「終わった人」

tetu-eng2018-06-03

終わった人
内館 牧子
2018年3月15日第1刷
講談社文庫

不整脈の続々編です。

先週の続きで、24時間のホルタ心電図の結果をお知らせします。結論から言えば、「上室性期外収縮」のみで、他に問題となる不整脈などはないので、心配いらないとのことでした。
検査結果の内容を見せていただき、要約版のコピーもいただきましたが、「上室性期外収縮」が、24時間で約18,000発、1分間に約20発、要するに、ぼくの脈拍は、1分間のうち約20%は不定期な拍動をしているということでした。

えっ、これで、何でもないの?というのが素朴な疑問です。ぼくの心臓は、一定のリズムで規則正しく拍動しているのではなく、乱れ打ち(太鼓じゃないのだから・・・)の状態であることが判明しました。でも、お医者さん曰く、「問題ないですね。」「これで、頻脈になったり、ドッキンっていう症状があったりしたら、来てください。」「先生、テニスはしていいですか?」「大丈夫です」「検診などで、指摘されると思いますが、「上室性期外収縮」といえばいいですよ」「はい!」

ということで、薬もなし、気をつけることもなし、心臓のメカニズムは分かりませんが、どうも、病的な不整脈と生理的な不整脈があり、ぼくの不整脈は後者のようです。したがって、病気ではないということのようです。でも、なんとなく、気持ち悪い感じですよね。いまでも、たぶん、不整脈なのでしょう。とうことで、気にしないのが一番のようです。

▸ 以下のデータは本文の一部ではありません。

-- ==== Sys2Proof/Laws/PerInstr.lean ====
section
/-! SUPPORT. Statements about every instruction, one lemma per constructor. `Length`: an instruction is 2, 4, 6, 8 or 10
bytes long, that is 4, 8, 12, 16 or 20 nibbles (R111). -/

namespace Sys2Proof.Laws

/-- The encoding is a whole number of words, one to five (R111). -/
def Length.Statement (i : Instr) : Prop := (encodeNibbles i).length ∈ [4, 8, 12, 16, 20]
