/-! ### Nibbles and bytes -/

/-- The encoding is a whole number of words, one to five (R111). -/
theorem encodeNibbles_length (i : Instr) : Laws.Length.Statement i := by
  cases i with
  | incW k | incL k | decW k | decL k => cases k <;> exact List.mem_of_elem_eq_true rfl
  | adds k | subs k => cases k <;> exact List.mem_of_elem_eq_true rfl
  | bra d | brn d | bhi d | bls d | bcc d | bcs d | bne d | beq d | bvc d | bvs d | bpl d | bmi d | bge d | blt d | bgt d
  | ble d => cases d <;> exact List.mem_of_elem_eq_true rfl
  | _ => exact List.mem_of_elem_eq_true rfl

theorem encodeNibbles_even (i : Instr) : (encodeNibbles i).length % 2 = 0 := by
  have h : (encodeNibbles i).length ∈ [4, 8, 12, 16, 20] := encodeNibbles_length i
  simp only [List.mem_cons, List.not_mem_nil, or_false] at h
  omega

/-- Bytes survive the cutting into nibbles. -/
theorem bytesOfNibbles_nibblesOfBytes (bs : List Byte) : bytesOfNibbles (nibblesOfBytes bs) = bs := by
  induction bs with
  | nil => rfl
  | cons b bs ih => simp [nibblesOfBytes, nibbles8, bytesOfNibbles, ih]

/-- An even run of nibbles is packed by itself. -/
theorem bytesOfNibbles_append {ms : List Nibble} (h : ms.length % 2 = 0) (ns : List Nibble) :
    bytesOfNibbles (ms ++ ns) = bytesOfNibbles ms ++ bytesOfNibbles ns := by
  match ms, h with
  | [], _ => rfl
  | [_], h => simp at h
  | a :: b :: rest, h =>
    have hr : rest.length % 2 = 0 := by simp only [List.length_cons] at h; omega
    simp only [List.cons_append, bytesOfNibbles, bytesOfNibbles_append hr ns]

/-- What decodes: the nibbles give the instruction, and the bytes behind it are left. -/
theorem decode_eq_ok {bytes rest : List Byte} {i : Instr} :
    decode bytes = .ok (i, rest) ↔ decodeNibbles (nibblesOfBytes bytes) = .ok i ∧ rest = bytes.drop i.length := by
  unfold decode
  cases decodeNibbles (nibblesOfBytes bytes) with
  | ok j =>
    simp only [Except.ok.injEq, Prod.mk.injEq]
    constructor
    · rintro ⟨rfl, rfl⟩; exact ⟨rfl, rfl⟩
    · rintro ⟨rfl, rfl⟩; exact ⟨rfl, rfl⟩
  | error e => simp

/-- Settles O2: the decoder is sound map by map, and bytes and nibbles are packed and cut the same way. -/
theorem encodeOfDecode : Obligations.EncodeOfDecode := by
  intro bytes rest i h
  obtain ⟨hn, rfl⟩ := decode_eq_ok.mp h
  obtain ⟨⟨tail, ht⟩, hw⟩ := decodeNibbles_sound _ i hn
  have hb : encode i ++ bytesOfNibbles tail = bytes := by
    rw [encode, ← bytesOfNibbles_append (encodeNibbles_even i), ht, bytesOfNibbles_nibblesOfBytes]
  refine ⟨?_, hw⟩
  rw [← hb, Instr.length, List.drop_left]

end Sys2Proof

namespace Sys2Proof

/-! ### What is encoded decodes -/

@[simp] theorem DecodeResult.ok_bind {α β : Type} (a : α) (f : α → DecodeResult β) :
    ((Except.ok a : DecodeResult α) >>= f) = f a := rfl

@[simp] theorem DecodeResult.map_ok {α β : Type} (f : α → β) (a : α) :
    f <$> (Except.ok a : DecodeResult α) = .ok (f a) := rfl

@[simp] theorem DecodeResult.pure_eq {α : Type} (a : α) : (pure a : DecodeResult α) = .ok a := rfl

/-! ### The first nibble selects the row -/

theorem decodeNibbles_row0 (b c d : Nibble) (rest : List Nibble) :
    decodeNibbles (0#4 :: b :: c :: d :: rest) = decodeRow0 b c d rest := rfl

theorem decodeNibbles_row1 (b c d : Nibble) (rest : List Nibble) :
    decodeNibbles (1#4 :: b :: c :: d :: rest) = decodeRow1 b c d := rfl

theorem decodeNibbles_row5 (b c d : Nibble) (rest : List Nibble) :
    decodeNibbles (5#4 :: b :: c :: d :: rest) = decodeRow5 b c d rest := rfl

theorem decodeNibbles_row6 (b c d : Nibble) (rest : List Nibble) :
    decodeNibbles (6#4 :: b :: c :: d :: rest) = decodeRow6 b c d rest := rfl

theorem decodeNibbles_row7 (b c d : Nibble) (rest : List Nibble) :
    decodeNibbles (7#4 :: b :: c :: d :: rest) = decodeRow7 b c d rest := rfl

/-! ### The second nibble selects the map of a row -/

theorem decodeRow0_prefixed (c d : Nibble) (rest : List Nibble) :
    decodeRow0 1#4 c d rest = decodePrefixed c d rest := rfl

theorem decodeRow7_movDisp24 (c d : Nibble) (rest : List Nibble) :
    decodeRow7 8#4 c d rest = decodeMovDisp24 c d rest := rfl

theorem decodeRow7_wordImm (c d : Nibble) (rest : List Nibble) :
    decodeRow7 9#4 c d rest = decodeWordImm c d rest := rfl

theorem decodeRow7_longImm (c d : Nibble) (rest : List Nibble) :
    decodeRow7 10#4 c d rest = decodeLongImm c d rest := rfl

theorem decodeRow7_eepmov (c d : Nibble) (rest : List Nibble) :
    decodeRow7 11#4 c d rest = decodeEepmov c d rest := rfl

theorem decodeRow7_bitReadInd (c : Nibble) (rest : List Nibble) :
    decodeRow7 12#4 c 0#4 rest = lowReg c >>= fun erd => decodeBitReadInd erd rest := rfl

theorem decodeRow7_bitWriteInd (c : Nibble) (rest : List Nibble) :
    decodeRow7 13#4 c 0#4 rest = lowReg c >>= fun erd => decodeBitWriteInd erd rest := rfl

theorem decodeRow7_bitReadAbs8 (c d : Nibble) (rest : List Nibble) :
    decodeRow7 14#4 c d rest = decodeBitReadAbs8 (byteOf c d) rest := rfl

theorem decodeRow7_bitWriteAbs8 (c d : Nibble) (rest : List Nibble) :
    decodeRow7 15#4 c d rest = decodeBitWriteAbs8 (byteOf c d) rest := rfl

theorem decodeRow1_shift {b : Nibble} (hb : b.toNat < 4) (c d : Nibble) : decodeRow1 b c d = decodeShift b c d := by
  obtain h | h | h | h : b = 0 ∨ b = 1 ∨ b = 2 ∨ b = 3 := by
    simp only [BitVec.toNat_eq, BitVec.ofNat_eq_ofNat, BitVec.toNat_ofNat]
    omega
  all_goals subst h; rfl

theorem decodeRow1_unary (c d : Nibble) : decodeRow1 7#4 c d = decodeUnary c d := rfl

theorem decodeRow6_movBAbs (c d : Nibble) (rest : List Nibble) : decodeRow6 10#4 c d rest = decodeMovBAbs c d rest := rfl

theorem decodeRow6_movWAbs (c d : Nibble) (rest : List Nibble) : decodeRow6 11#4 c d rest = decodeMovWAbs c d rest := rfl
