-- ==== Sys2Proof/Machine/Ops.lean ====
section
/-! DEFINITION. The named operations every meaning is written with: access to registers, stack, keys, memory and display, the
sequential PC update, the sticky fault, the invalid-opcode report, the random draw, and the parts of the step cycle that precede
the fetch (40_step_cycle.md). -/

namespace Sys2Proof.Machine

/-! ### Registers -/

/-- `V[r]` (R10). -/
def State.reg (s : State) (r : Nibble) : Byte := s.v[r.toNat]'(r.isLt)

/-- `V[r] <- b` (R10). No register is hard-wired. -/
def State.setReg (s : State) (r : Nibble) (b : Byte) : State := { s with v := s.v.set r.toNat b (r.isLt) }

/-- `I <- w` (R14). -/
def State.setI (s : State) (w : Word) : State := { s with i := w }

/-- `PC <- w` (R12). -/
def State.setPc (s : State) (w : Word) : State := { s with pc := w }

/-- `PC <- u16(PC + k)` (R86, R106). -/
def State.advance (s : State) (k : Word) : State := s.setPc (s.pc + k)

/-- `DT <- b` (R15). -/
def State.setDt (s : State) (b : Byte) : State := { s with dt := b }

/-- `ST <- b` (R15). -/
def State.setSt (s : State) (b : Byte) : State := { s with st := b }

/-- `latch <- l` (R18). -/
def State.setLatch (s : State) (l : Latch) : State := { s with latch := l }

/-- `render <- b` (R19). -/
def State.setRender (s : State) (b : Bool) : State := { s with render := b }

/-- Replace the memory (R24). -/
def State.setMem (s : State) (m : Memory) : State := { s with mem := m }

/-- Replace the display buffer (R23). -/
def State.setDisp (s : State) (d : Display) : State := { s with disp := d }

/-! ### Call stack -/

/-- `stack[j]` (R17). -/
def State.stackAt (s : State) (j : Nibble) : Word := s.stack[j.toNat]'(j.isLt)

/-- `SP <- SP + 1; stack[SP] <- w`: pre-increment (R17, R103). -/
def State.push (s : State) (w : Word) : State :=
  { s with sp := s.sp + 1#4, stack := s.stack.set (s.sp + 1#4).toNat w ((s.sp + 1#4).isLt) }

/-- `SP <- SP - 1`; the popped cell keeps its contents (R102). -/
def State.pop (s : State) : State := { s with sp := s.sp - 1#4 }

/-! ### Keyboard -/

/-- `key[j]`, the level last set by the host (R22). -/
def State.key (s : State) (j : Nibble) : Bool := s.keys[j.toNat]'(j.isLt)

/-- `key[j] <- b`, a host operation's effect (R161, R163). -/
def State.setKey (s : State) (j : Nibble) (b : Bool) : State := { s with keys := s.keys.set j.toNat b (j.isLt) }

/-! ### Display cells -/

/-- Row-major index of cell (column `c`, row `r`) (R23). -/
def Display.index (d : Display) (r c : Nat) : Nat := r * d.width + c

/-- `disp[r][c]` (R23). -/
def Display.cell (d : Display) (r c : Nat) : Bool := d.lit.contains (d.index r c)

/-- Put an index before the first higher one. -/
def insertIndex (k : Nat) : List Nat → List Nat
  | [] => [k]
  | h :: t => if k < h then k :: h :: t else h :: insertIndex k t

/-- `disp[r][c] <- b` (R173), keeping the indices strictly rising. -/
def Display.setCell (d : Display) (r c : Nat) (b : Bool) : Display :=
  { d with
    lit :=
      if b then insertIndex (d.index r c) (d.lit.filter fun k => k != d.index r c)
      else d.lit.filter fun k => k != d.index r c }

/-- Every cell unlit, dimensions kept (R100). -/
def Display.clear (d : Display) : Display := Display.blank d.width d.height

/-- The display's form: positive dimensions (R6), lit cells strictly rising and on the display. -/
abbrev Display.wf (d : Display) : Prop :=
  1 ≤ d.width ∧ 1 ≤ d.height ∧ d.lit.Pairwise (· < ·) ∧ ∀ k ∈ d.lit, k < d.width * d.height

/-! ### Conditions -/

/-- Raise a sticky cause: set the fault latch and write nothing else; PC stays at the instruction (R202). It ends the instruction, and
since the fault is a state of the machine the answer is a next state. There is no return from it (R209). -/
def State.raise (s : State) (c : StickyCause) : Result := .next { s with fault := some c }

/-- Run `k` if the highest address `top` an instruction touches is a cell, else raise `DataAddressOutOfRange` before anything is
written (R47, R204). -/
def State.checkData (s : State) (top : Nat) (k : Result) : Result :=
  if top > Config.maxAddr then s.raise (.dataAddressOutOfRange top) else k

/-- Emit the diagnostic event `invalid_opcode(w)`; nothing else changes (R89, R201). -/
def State.reportInvalid (s : State) (w : Word) : State := { s with reports := w :: s.reports }

/-- The cause codes of 60_exceptions.md section 2 (D24); 1 is `InvalidOpcode`. -/
def StickyCause.code : StickyCause → Nat
  | .fetchAddressOutOfRange _ => 2
  | .dataAddressOutOfRange _ => 3
  | .stackOverflow _ => 4
  | .stackUnderflow _ => 5

/-- The code of the report that is not sticky (60_exceptions.md section 2). -/
def invalidOpcodeCode : Nat := 1

/-! ### The random draw -/

/-- The byte the next `RandomByte()` draws: the oldest supplied one, else a free value (R127; log 10). -/
def State.nextRandom (s : State) : Byte :=
  match s.randomInput with
  | b :: _ => b
  | [] => Config.randomByte s.drawCount

/-- The state after that draw: the supplied byte is used up, or the count of free draws goes on (R127; log 10). -/
def State.afterDraw (s : State) : State :=
  match s.randomInput with
  | _ :: bs => { s with randomInput := bs }
  | [] => { s with drawCount := s.drawCount + 1 }

/-! ### The step cycle before the fetch -/

/-- A timer's decrement, clamped at zero (R82). -/
def tick (t : Byte) : Byte := if t = 0#8 then 0#8 else t - 1#8

/-- Steps 1 and 2 of the cycle: clear the render flag (R81), decrement DT and ST (R82). -/
def State.beginStep (s : State) : State := { s with render := false, dt := tick s.dt, st := tick s.st }

/-- The output `awaiting_key`: true exactly while the latch is `AwaitingKey` (R165). -/
def State.awaitingKey (s : State) : Bool :=
  match s.latch with
  | .awaitingKey _ => true
  | .running | .pending _ _ => false

/-- Whether a step request does nothing at all (R88, D14, D15). -/
def State.ignoresStep (s : State) : Bool := s.fault.isSome || s.awaitingKey

/-- Step 3 of the cycle: the state after a latched key write is committed, or `none` if nothing is latched (R83, R164). -/
def State.commitPending (s : State) : Option State :=
  match s.latch with
  | .pending r k => some ((s.setReg r (k.setWidth 8)).setLatch .running)
  | .running | .awaitingKey _ => none

end Sys2Proof.Machine
end

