-- ==== Sys2Proof/Machine/Flags.lean ====
section
/-! DEFINITION. The flag values and their one home, VF (10_state.md R11, R21; 42_skip_load_alu.md R116). There is no condition-code
register. -/

namespace Sys2Proof.Machine

/-- A condition used as a number (00_scope.md section 6.1). -/
def flagByte (b : Bool) : Byte := if b then 1#8 else 0#8

/-- Carry: unsigned overflow of the 8-bit sum (R121). -/
def carryOut (a b : Byte) : Bool := decide (a.toNat + b.toNat > 255)

/-- No borrow in `a - b`, equality included (R122, R124). -/
def noBorrow (a b : Byte) : Bool := decide (a.toNat ≥ b.toNat)

/-- The bit SHR shifts out, bit 0 (R123). -/
def lowBit (a : Byte) : Bool := a.getLsbD 0

/-- The bit SHL shifts out, bit 7 (R125). -/
def highBit (a : Byte) : Bool := a.getLsbD 7

/-- `VF <- b ? 1 : 0` (R11). -/
def State.setVF (s : State) (b : Bool) : State := s.setReg vfIndex (flagByte b)

/-- Write the result to `V[x]` and then the flag to VF, so that with `x = 15` the flag stays (R11, R116). -/
def State.setResultThenFlag (s : State) (x : Nibble) (result : Byte) (flag : Bool) : State := (s.setReg x result).setVF flag

end Sys2Proof.Machine
end

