-- ==== Sys2Proof/Machine/Sprite.lean ====
section
/-! DEFINITION. The sprite engine (46_sprite_engine.md) and DRW, the instruction that calls it (44_timer_input.md R155). -/

namespace Sys2Proof.Machine

/-- One source bit on one cell: XOR, and OR (old AND new) into the running collision flag (R173). -/
def plot (bit : Bool) (r c : Nat) (acc : Display × Bool) : Display × Bool :=
  (acc.1.setCell r c (acc.1.cell r c != bit), acc.2 || (acc.1.cell r c && bit))

/-- One sprite column of a row byte: bit `7 - col` at column `(x0 + col) mod W`, row `ry mod H` (R172). -/
def plotColumn (b : Byte) (x0 ry col : Nat) (acc : Display × Bool) : Display × Bool :=
  plot (b.getLsbD (7 - col)) (ry % acc.1.height) ((x0 + col) % acc.1.width) acc

/-- The eight columns of a row, the most significant bit first (R172, R175). -/
def blitRow (b : Byte) (x0 ry : Nat) (acc : Display × Bool) : Display × Bool :=
  (List.range 8).foldl (fun a col => plotColumn b x0 ry col a) acc

/-- `Blit` without its render flag: rows ascending, one bit at a time (R175, R176). -/
def blit (d : Display) (m : Memory) (base x0 y0 n : Nat) : Display × Bool :=
  (List.range n).foldl (fun a row => blitRow (m.read (base + row)) x0 (y0 + row) a) (d, false)

/-- The engine applied to the state: origin `V[x]`, `V[y]`, sprite at I (R170). -/
def State.blitResult (s : State) (x y n : Nibble) : Display × Bool :=
  blit s.disp s.mem (s.dataAddr 0) (s.reg x).toNat (s.reg y).toNat n.toNat

/-- The effect of DRW once its addresses are checked: draw, set `render` whatever `n` is (R174, R177), then VF (R155). -/
def State.drawSprite (s : State) (x y n : Nibble) : State :=
  (((s.setDisp (s.blitResult x y n).1).setRender true).setVF (s.blitResult x y n).2).advance 2#16

/-- Dxyn: with `n = 0` no memory is read, so no address fault (R155, R177, D28). -/
def execDrw (x y n : Nibble) (s : State) : Result :=
  if n = 0#4 then .next (s.drawSprite x y n)
  else s.checkData (s.dataAddr (n.toNat - 1)) (.next (s.drawSprite x y n))

end Sys2Proof.Machine
end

やれやれ、年を重ねると、体のあっちこちが老朽化してきますが(ぼくの場合はこころの老朽かも・・・)、どうすれば予防保全ができるのか?最近、テレビの健康番組を見るたびに、食卓に健康食品が増えていきます。

『定年って生前葬だな。
明日からどうするのだろう。何をして一日をつぶす。いや、過ごすのだろう。
「定年後は思いきり好きなことができる」だの、「定年が楽しみ。第二のスタート」だのと、きいた風な口を叩く輩は少なくない。だが、負け惜しみとしか思えない。それが自分を鼓舞する痛い言葉にしか聞こえないことに、ヤツらは気づきもしないのだ。』

最近、シニア向けの指南書や小説が多いですね。ぼくも、適齢期なので、ついつい買ってしまいます。この小説は、内館牧子さんの、女性目線からの男のシニアの生きかたでしょうか?女性目線だから男のとっては、容赦なくシビアな面がありますが、まあ、どういう生き方をしても、正解も不正解もないのだと思います。どちらにしても、男は、本当の葬儀までもがき続けるのでしょう。

『定年が六十歳から六十五歳であるのも、実に絶妙なタイミングなのだ。
定年という「生前葬」にはベストの年齢だ。
あとわずか十五年もやりすごせば、本当の葬儀だ。
嫌いな人とはメシを食わず、気が向かない場所には行かず、好かれようと思わず、何を言われようと、どんなことに見舞われようと「どこ吹く風」で好きなように生きればいい。
周囲から何か言われようが、長いことはないのだ。「どこ吹く風」だ。
これは先が短い人間の特権であり、実に幸せなことではないか。』

うむ、十五年は、決して短くないと思いますが、小学6年間、中学3年間、高校3年間、大学4年間に匹敵する時間です。「どこ吹く風」で過ごせますかね。とは言っても、時間は、知らず知らずのうちに過ぎていって、「本当の葬儀」を迎えるのでしょう。